Yes, how did you hide labels behind the body?

Thanks,

Alberto

Some pointers:

  • Use polygon offset when drawing the points (before reading back depth), this will fix the flicker on polygons co-planar with the view plane (nearplane/farplane) which is due to z-fighting.

  • Do it off-screen in 2 passes, one to determine occlusion and one for display:

  1. draw points (GL_POINTS, glPointsize 2 or 3 to avoid rasterization/gluProject accuracy problems)
  2. read back entire depth buffer
  3. gluProject points from 3d coordinates to screen coordinates
  4. using those 2d coordinates, get the depth from depth buffer
  5. render the occluder (visual geometry) with polygon offset to push it back from the eye position (to avoid z-fighting on the points)
  6. read back z-buffer again, for each point read back the depth and compare
  7. don’t call swapbuffers
  8. clear the frame buffer, render everything as usual, with labels. Use the same gluProjected coordinates for placement.
  • You can try occlusion queries as alternative to depth buffer readback, if you draw large dots, you can use the occlusion result pixel count to fade out the labels smoothly.

  • Keep in mind that the values stored in the depth buffer are distributed non-linearly.

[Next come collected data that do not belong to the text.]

-- ==== Sys2Proof/Machine/LibraryCommands.lean ====
section
/-! DEFINITION. Meanings of the library's requests and of the ends of its operations (R176 to R183). -/

namespace Sys2Proof.Machine

open Sys2Proof

/-- OPEN_EDIT by R176; the result says whether the staged record is a copy. -/
def State.openEdit (i : PortId) (s : State) : State × Answer :=
  if s.lib.inFlight.isSome then (s, refuse .refusedBusy)
  else if s.lib.mode ≠ .service then (s, refuse .refusedState)
  else if s.eng.state ≠ .quiet ∧ s.eng.state ≠ .unconfigured then (s, refuse .refusedState)
  else
    let staged :=
      match s.lib.inUse with
      | some r => r.parts
      | none => blankSiteRecord
    ({ s with
        lib := { s.lib with mode := .edit, opener := some i, abortCause := .none, staged := some staged }
        plans := { s.plans with stack := [] } }.setActive none,
      done (flag s.lib.inUse.isSome))

/-- OPEN_EDIT (R176). -/
def execOpenEdit (i : PortId) (tag : Byte) (ops : List Byte) (s : State) : Result :=
  .next (s.request i tag .command (lengthIs ops 0) (State.openEdit i))

/-- WRITE_SITE_PART by R177. -/
def State.stagePart (ops : List Byte) (s : State) : State × Answer :=
  if s.lib.mode ≠ .edit then (s, refuse .refusedState)
  else if 8 < getU8 ops 0 then (s, refuse .refusedRange)
  else
    ({ s with lib := { s.lib with staged := some ((s.lib.staged.getD []).set (getU8 ops 0) (ops.drop 1)) } }, doneBare)

/-- WRITE_SITE_PART (R177). -/
def execWriteSitePart (i : PortId) (tag : Byte) (ops : List Byte) (s : State) : Result :=
  .next (s.request i tag .command (writeSitePartFormat ops) (State.stagePart ops))

/-- LOCK_READBACK by R177: the lock is set; a write that fails its comparison adds the result NV_FAULT. -/
def State.lockReadback (compares : Bool) (s : State) : State × Answer :=
  if s.lib.mode ≠ .edit then (s, refuse .refusedState)
  else if s.lib.nv.lock then (s, doneBare)
  else
    ({ s with lib := { s.lib with nv := { s.lib.nv with lock := true } } },
      if compares then doneBare else done (u8 OperationResult.nvFault.code))

/-- LOCK_READBACK (R177). -/
def execLockReadback (i : PortId) (tag : Byte) (ops : List Byte) (compares : Bool) (s : State) : Result :=
  .next (s.request i tag .command (lengthIs ops 0) (State.lockReadback compares))

/-- A long slot request by R177: mode, range, no operation in flight, its own condition; then it starts (R178). -/
def State.longRequest (s : State) (rangeOk ownOk : Bool) (o : InFlight) : State × Answer :=
  if s.lib.mode ≠ .edit then (s, refuse .refusedState)
  else if !rangeOk then (s, refuse .refusedRange)
  else if s.lib.inFlight.isSome then (s, refuse .refusedBusy)
  else if !ownOk then (s, refuse .refusedState)
  else (s.startOperation o, accepted)

/-- An operation of a kind on a subject, begun by a port. -/
def operation (k : OperationKind) (a b : Nat) (i : PortId) : InFlight where
  kind := k
  subjA := a
  subjB := b
  initiator := i
  content := []
  sealOutcome := none

/-- ERASE_SLOT (R179). -/
def execEraseSlot (i : PortId) (tag : Byte) (ops : List Byte) (s : State) : Result :=
  .next (s.request i tag .command (lengthIs ops 1) (fun t =>
    t.longRequest (slotOk (getU8 ops 0)) true (operation .eraseSlot (getU8 ops 0) 0 i)))

/-- The state condition of WRITE_PART: the slot neither SEALED nor INVALID, and the part not yet written (R179). -/
def PlanSlot.writable (p : PlanSlot) (k : Nat) : Bool :=
  decide (p.state ≠ .sealed) && decide (p.state ≠ .invalid) && (p.part k).isNone

/-- WRITE_PART (R179). -/
def execWritePart (i : PortId) (tag : Byte) (ops : List Byte) (s : State) : Result :=
  .next (s.request i tag .command (writePartFormat ops) (fun t =>
    t.longRequest (slotOk (getU8 ops 0) && decide (getU8 ops 1 ≤ 32)) ((t.slot (getU8 ops 0)).writable (getU8 ops 1))
      { operation .writePart (getU8 ops 0) (getU8 ops 1) i with content := ops.drop 2 }))

/-- The checks of SEAL_SLOT as they stand when the request is taken (R180). -/
def State.sealOutcome (s : State) (n : Nat) : Option Violation :=
  sealViolation (s.slot n) (s.lib.staged.getD []) (s.lib.inUse.map SiteStore.parts)

/-- SEAL_SLOT (R180). -/
def execSealSlot (i : PortId) (tag : Byte) (ops : List Byte) (s : State) : Result :=
  .next (s.request i tag .command (lengthIs ops 1) (fun t =>
    t.longRequest (slotOk (getU8 ops 0)) (decide ((t.slot (getU8 ops 0)).state = .written))
      { operation .sealSlot (getU8 ops 0) 0 i with sealOutcome := t.sealOutcome (getU8 ops 0) }))

/-- ERASE_LIBRARY (R181). -/
def execEraseLibrary (i : PortId) (tag : Byte) (ops : List Byte) (s : State) : Result :=
  .next (s.request i tag .command (lengthIs ops 0) (fun t => t.longRequest true true (operation .eraseLibrary 0 0 i)))

/-- Part, field and, for step 5 of R182, the slot of a violation, in the order of R189, where R182 names the slot first (log 12). -/
def violationResult (v : Violation) : List Byte :=
  u8 v.part ++ u8 v.field ++
    match v.slot with
    | some n => u8 n
    | none => []

/-- CLOSE_EDIT by R177 and R182. -/
def State.closeEdit (i : PortId) (s : State) : State × Answer :=
  if s.lib.mode ≠ .edit then (s, refuse .refusedState)
  else if s.lib.inFlight.isSome then (s, refuse .refusedBusy)
  else
    match closeViolation (s.lib.staged.getD []) s.lib.nv.slots with
    | some v => (s, { completion := .refusedState, result := some (violationResult v) })
    | none =>
      ({ s with lib := { s.lib with mode := .closing, opener := none } }.startOperation (operation .closeEdit 0 0 i), accepted)

/-- CLOSE_EDIT (R182). -/
def execCloseEdit (i : PortId) (tag : Byte) (ops : List Byte) (s : State) : Result :=
  .next (s.request i tag .command (lengthIs ops 0) (State.closeEdit i))

/-! ### Ends of operations -/

/-- An operation of a kind ends, when one is in flight. -/
def State.endOf (s : State) (k : OperationKind) (f : State → InFlight → State) : State :=
  match s.inFlightOf k with
  | some o => f s o
  | none => s

/-- ERASE_SLOT_DONE (R179, R178). -/
def execEraseSlotDone (compares : Bool) (s : State) : Result := .next (s.endOf .eraseSlot (fun t o => t.endErase o compares))

/-- WRITE_PART_DONE (R179, R178). -/
def execWritePartDone (compares : Bool) (s : State) : Result := .next (s.endOf .writePart (fun t o => t.endWrite o compares))

/-- SEAL_SLOT_DONE (R180, R178). -/
def execSealSlotDone (compares : Bool) (s : State) : Result := .next (s.endOf .sealSlot (fun t o => t.endSeal o compares))

/-- ERASE_LIBRARY_DONE (R181, R178). -/
def execEraseLibraryDone (failed : Option Nat) (s : State) : Result :=
  .next (s.endOf .eraseLibrary (fun t o => t.endEraseLibrary o failed))

/-- CLOSE_EDIT_WRITE_DONE (R183, R178). -/
def execCloseEditWriteDone (compares : Bool) (s : State) : Result := .next (s.endOf .closeEdit (fun t o => t.endClose o compares))

end Sys2Proof.Machine
end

I’ll explain slowest codepath… later you can optimize depending on underlaying hardware.
Assume you already have rendered geometry.

  1. Get modelview matrix
  2. Get projection matrix
  3. Get viewport
  4. calc matrix composition… mvp = modelview * projection;
  5. Now, project all your vertices on screen

static int Project(const vec4& pos, const mat4& mvp, const int viewport[4], vec4& result)
{	
	vec4 pp = mvp * pos;
	if (pp.w == 0.0f) return 0;

	float c = 1.0f/pp.w;
	pp.x *= c;
	pp.y *= c;
	pp.z *= c;

	pp.x = pp.x * 0.5f + 0.5f;
	pp.y = pp.y * 0.5f + 0.5f;
	pp.z = pp.z * 0.5f + 0.5f;

	pp.x = pp.x * viewport[2] + viewport[0];
	pp.y = pp.y * viewport[3] + viewport[1];

	result.x = pp.x; // screen X
	result.y = pp.y; // screen y (bottom -> top)
	result.z = pp.z; // screen depth

	return 1;
}

  1. Now, for all projected vertices readback depth and compare

float screen_depth;
glReadPixels(projected_point[i].p.x, projected_point[i].p.y, 1, 1, GL_DEPTH_COMPONENT, GL_FLOAT, &screen_depth);
float pt_depth = projected_point[i].p.z * 0.9999f; // adjust point depth a bit to avoid flickering
if (pt_depth <= screen_depth) // point is visible
{
  projected_point[i].bVisible = true;
}
else
{
  projected_point[i].bVisible = false;
}


  1. now you have all your points projected (2d screen coordinates) and flags to determine visibility. Loop through projected points and draw labels.

Make sure when you draw small spheres as points it can affect depth buffer, so turn off depth writes while you drawing your red dots (green on my screenshot)

rmdul, yoyoo,

You approaches look very similar, I was wondering what are the pros / cons of the two.

Is polygon offset (remdul step 5) more robust compared to projected_point[i].p.z * 0.9999f (yoyoo step 6) ? In my opinion, considering that depth is not linear, doing p.z * 0.9999f could lead to some accuracy issues.

Thanks,

Alberto

yes… thats correct, but that alse depends on your camera settings. If your near and far plaes are extreme then you can expect some depth issues.
Above code is executed on CPU in 32bit precission. Almost same code is executed on GPU during projection. Only diference is storege… CPU variable is 32bit float, GPU depthbuffer is 24bit whis lead to loss of precission. This introduce flickering artifact. Only way to get rid of those artefacts is to scale point detph by 0.9999f or decrease point depth for example 0.001.

I want to thank you all guys, now labels works perfectly.